InputDataFileName="out.csv"
InputDataFileName

training = 70      # Defining Training Percentage; Testing = 100 - Training

#--------------------------------------------------------------
# Step 3: Data Loading
#--------------------------------------------------------------
cat("\nStep 3: Data Loading")
dataset <- read.csv(InputDataFileName)      # Read the datafile
dataset <- dataset[sample(nrow(dataset)),]  # Shuffle the data row wise.

#result <- cfs(Features ~ ., dataset)

head(dataset)   # Show Top 6 records
nrow(dataset)   # Show number of records
names(dataset)  # Show fields names or columns names

#--------------------------------------------------------------
# Step 4: Count total number of observations/rows.
#--------------------------------------------------------------
cat("\nStep 4: Counting dataset")
totalDataset <- nrow(dataset)
totalDataset

nums <- sapply(dataset, is.numeric)
dataset<-dataset[ ,nums]

#--------------------------------------------------------------
# Step 5: Choose Target variable
#--------------------------------------------------------------
cat("\nStep 5: Choose Target Variable")
target  <- names(dataset)[1]   # i.e. RMSD
target

#data(dataset)

result <- cfs(Activity ~ ., dataset)

In the above code, I have used the last line for feature selection using FSelector.
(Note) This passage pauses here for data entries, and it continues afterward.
-- ==== Sys2Proof/Safety.lean ====
section
/-! DEFINITION. Safety.lean: what counts as a safe state of the device, in the terms the statements use. -/

namespace Sys2Proof.Machine

/-- Storage is in its one canonical form: keys strictly rising, no entry equal to its reset value. -/
abbrev State.StoreWf (s : State) : Prop := Store.wf s.objs = true

/-- The recorded copies of the retained objects are in the canonical form too (R603). -/
abbrev State.CopiesWf (s : State) : Prop :=
  Store.wf s.boot.copy0.content = true ∧ Store.wf s.boot.copy1.content = true

/-- The event queue holds at most 1,024 records (R144). -/
abbrev State.QueueBounded (s : State) : Prop := s.events.queue.length ≤ 1024

/-- Every addressed memory is in its canonical form: the two image slots (R612) and the side-memory ranges (R654). -/
abbrev State.MemoryWf (s : State) : Prop :=
  Mem.wf s.boot.slot0.bytes = true ∧ Mem.wf s.boot.slot1.bytes = true ∧ ∀ e ∈ s.sm, Mem.wf e.2.data = true

/-- Every bit burned in `a` is burned in `b`, and what manufacture wrote is the same (R591). -/
structure Otp.Grows (a b : Otp) : Prop where
  codeword : a.codeword ||| b.codeword = b.codeword
  tokens   : a.tokens ||| b.tokens = b.tokens
  floor    : a.floor ||| b.floor = b.floor
  marker0  : a.marker0 ||| b.marker0 = b.marker0
  marker1  : a.marker1 ||| b.marker1 = b.marker1
  ember0   : a.ember0 ||| b.ember0 = b.ember0
  ember1   : a.ember1 ||| b.ember1 = b.ember1
  evidence : a.evidence ||| b.evidence = b.evidence
  deviceId : a.deviceId ||| b.deviceId = b.deviceId
  revoked  : a.revoked ||| b.revoked = b.revoked
  dieId    : b.dieId = a.dieId
  mgmtMac  : b.mgmtMac = a.mgmtMac

/-! What moves by itself at the end of a step (State.settle): frames on their way, and what they count -/

/-- The counters and states of a port that frames move: the interface and discard counters of R354 to R366, the discards at
the head of a queue (R93, R517), XOFF_STATE, and the transmit phase state of a tributary, which an SA row in use can cancel
(R267). -/
def portTraffic (k sub : Nat) : Bool :=
  (k == 2 && [0x01, 0x02, 0x07, 0x09, 0x0A, 0x0B, 0x0C, 0x0D, 0x0E, 0x11, 0x12, 0x13, 0x14, 0x15, 0x16, 0x18, 0x1B, 0x50, 0x62].contains sub)
    || (k == 1 && sub == 0x14) || (k == 3 && sub == 0x26)

/-- The counters of a bolt that frames move. -/
def boltTraffic (off sub : Nat) : Bool :=
  [(0x03, 0x03), (0x03, 0x04), (0x03, 0x05), (0x03, 0x06), (0x03, 0x07), (0x03, 0x09), (0x04, 0x03), (0x04, 0x05), (0x06, 0x04),
   (0x06, 0x05), (0x06, 0x07), (0x08, 0x01), (0x08, 0x02), (0x0D, 0x03)].contains (off, sub)

/-- The fields of table rows that frames move: state, version, PN, counters, times of use and marks of an SA row, the
hits of a policy row, the counters, deficit and credit of a queue row, the discards of a stream row. -/
def rowTraffic (win field : Nat) : Bool :=
  (win == 0x4000 && [2, 3, 0x18, 0x30, 0x31, 0x32, 0x33, 0x34, 0x35, 0x36, 0x101, 0x104].contains field)
    || (win == 0x4200 && field == 0x16) || (win == 0x4500 && [0x22, 0x32, 0x33, 0x100].contains field)
    || (win == 0x4700 && field == 0x34)

/-- What storage holds that frames on their way can move. Every other object, field and mark is still while they do. -/
def trafficKey : Key → Bool
  | .dev a =>
    (decide (0x300000 ≤ a) && portTraffic (a / 256 % 4) (a % 256))
      || (decide (0x200000 ≤ a ∧ a < 0x280000) && boltTraffic (a / 256 % 256) (a % 256))
      || decide (0x181000 ≤ a ∧ a < 0x181800 ∧ 0x11 ≤ a % 256 ∧ a % 256 ≤ 0x20)
      || [0x110108, 0x140005, 0x151105, 0x152205, 0x162101, 0x162103, 0x162104, 0x162105, 0x180005].contains a
  | .row win _ f => rowTraffic win f
  | _ => false

/-- The state less its storage, its sessions, what frames and records pass through, and the model's own records. -/
def State.still (s : State) : State :=
  { s with objs := [], sessions := [], events := {}, bolts := [], ports := [], tribs := [], sm := [],
           pair := { s.pair with watchBad := [], linesBad := [], holdoff := none }, i3c := { s.i3c with ibi := none },
           t1s := { s.t1s with queue := [] }, tracer := {}, hearthIn := [], free := 0, serial := 0, wire := [] }

/-- `t` is `s` after frames have moved on and records have been announced, and nothing else has happened. -/
structure Follows (s t : State) : Prop where
  keys    : ∀ k, trafficKey k = false → t.rd k = s.rd k
  still   : t.still = s.still
  session : ∀ n, { t.session n with seqOut := 0 } = { s.session n with seqOut := 0 }
  port    : ∀ p, (t.port p).pcs = (s.port p).pcs ∧ (t.port p).fec = (s.port p).fec ∧ (t.port p).admin = (s.port p).admin
  bolt    : ∀ b, (t.bolt b).moves = (s.bolt b).moves ∧ (t.bolt b).flapTold = (s.bolt b).flapTold
              ∧ (t.bolt b).flushes = (s.bolt b).flushes ∧ (t.bolt b).ageAt = (s.bolt b).ageAt
  trib    : ∀ p, { t.trib p with closed := [], building := [], marks := [] } = { s.trib p with closed := [], building := [], marks := [] }
  range   : ∀ r, (t.sm.getD r {}).draw = (s.sm.getD r {}).draw
  records : List.IsPrefix s.events.queue t.events.queue
  wire    : List.IsSuffix s.wire t.wire

/-! How a command completes -/

/-- The command answers a next state, which is `u` after frames have moved on. -/
def Completes (c : Instr) (s u : State) : Prop := ∃ t, exec c s = .next t ∧ Follows u t

/-- A host command of session n completes with `r`: the state it leaves with its answer held in the session and counted
(R562, R586), and what the request leaves for the time after its response done (R582, R586). -/
def Answers (c : Instr) (s : State) (n : Nat) (r : Eff) : Prop := Completes c s (answered n r).afterResponse

/-- The abort of a number that does not fit the type of the object at an address (R105, R139). -/
def writeForm (addr v : Nat) : Option Nat := (match Dict.entry addr with | some e => e.ty | none => .u48).numFit v

/-- Hearth takes a write of the number v to an object from session n: it answers there, no abort of R139's order stands
against the request, and the number fits the object's type. -/
abbrev Serves (s : State) (n addr v : Nat) : Prop :=
  s.answers n = true ∧ firstAbort (s.admission n addr true v ++ [writeForm addr v]) = none

/-- Hearth takes a read of an object from session n. -/
abbrev ServesRead (s : State) (n addr : Nat) : Prop :=
  s.answers n = true ∧ firstAbort (s.admission n addr false 0 ++ [none]) = none

/-- The state in which Hearth handles a Silsy frame that came by `via`, none where it does not come through: while Hearth is
ready, over the field network while that is enabled, in-band over a port that is not off or stopped, a tributary of frames
only, with MGMT_IN set and a token taken (R568, R571, R573). -/
def State.afterVia (s : State) (via : Via) : Option State :=
  if s.phase ≠ .ready then none
  else match via with
    | .t1s _ => if s.num Reg.t1sEnable = 0 then none else some s
    | .inband p _ _ _ =>
      if s.nPorts ≤ p ∨ s.kind p = 0 ∨ s.stopped (.port p) = true ∨ (s.kind p = 4 ∧ s.num (Reg.pTribPayload p) ≠ 3)
        ∨ s.num (Reg.pMgmtIn p) = 0 ∨ s.takeToken.1 = false then none
      else some s.takeToken.2
    | .mesh _ _ _ => some s

end Sys2Proof.Machine
end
I am getting the following error after executing last line:

Error in if (sd(vec1) == 0 || sd(vec2) == 0) return(0) :
missing value where TRUE/FALSE needed

out.csv https://drive.google.com/open?id=0B3UWvP6zFBQnN3JiamloOWl3T28

  • You need to include data before and after the python cleaning so that it is possible to give you a meaningful answer! – sconfluentus Jul 27 '17 at 19:31
  • no actually i dont want any na values in my dataset so first i deleted them from python.After that i found that their are some columns which does not numeric values(which are required when you are using RandomForest) so i deleted them.But then also i am given above written ERROR – Mohit Khandelwal Jul 27 '17 at 19:39
  • I am saying you need to show us data, not just code, if you want help with the error. Likely the problem is that you are serving your function data it cannot digest. – sconfluentus Jul 27 '17 at 19:41
  • https://drive.google.com/open?id=0B3UWvP6zFBQnN3JiamloOWl3T28 this is my out.csv – Mohit Khandelwal Jul 27 '17 at 19:52
  • Convert the target to a factor: `dataset$Activity = factor(dataset$Activity)` – Lars Kotthoff Jul 27 '17 at 22:01
  • @Lars i did this but after executing this line(result <- cfs(Activity ~ ., dataset)) i didnt get any output and this is executing for indefinite time. – Mohit Khandelwal Jul 28 '17 at 03:42
  • Well you do have a very large data set, so it'll take some time. – Lars Kotthoff Jul 28 '17 at 03:46
  • @Lars Its been 3 hours since its running but their is no output – Mohit Khandelwal Jul 28 '17 at 06:17
  • It looked like a categorical variable to me, so I converted it. In principle it should work as a continuous variable as well, not sure why it didn't here. – Lars Kotthoff Jul 28 '17 at 17:31

1 Answers1

1

Before last line

(result <- cfs(Activity ~ ., dataset)) 

use

dataset$Activity = factor(dataset$Activity)

It will take some time to execute because we have a very large dataset.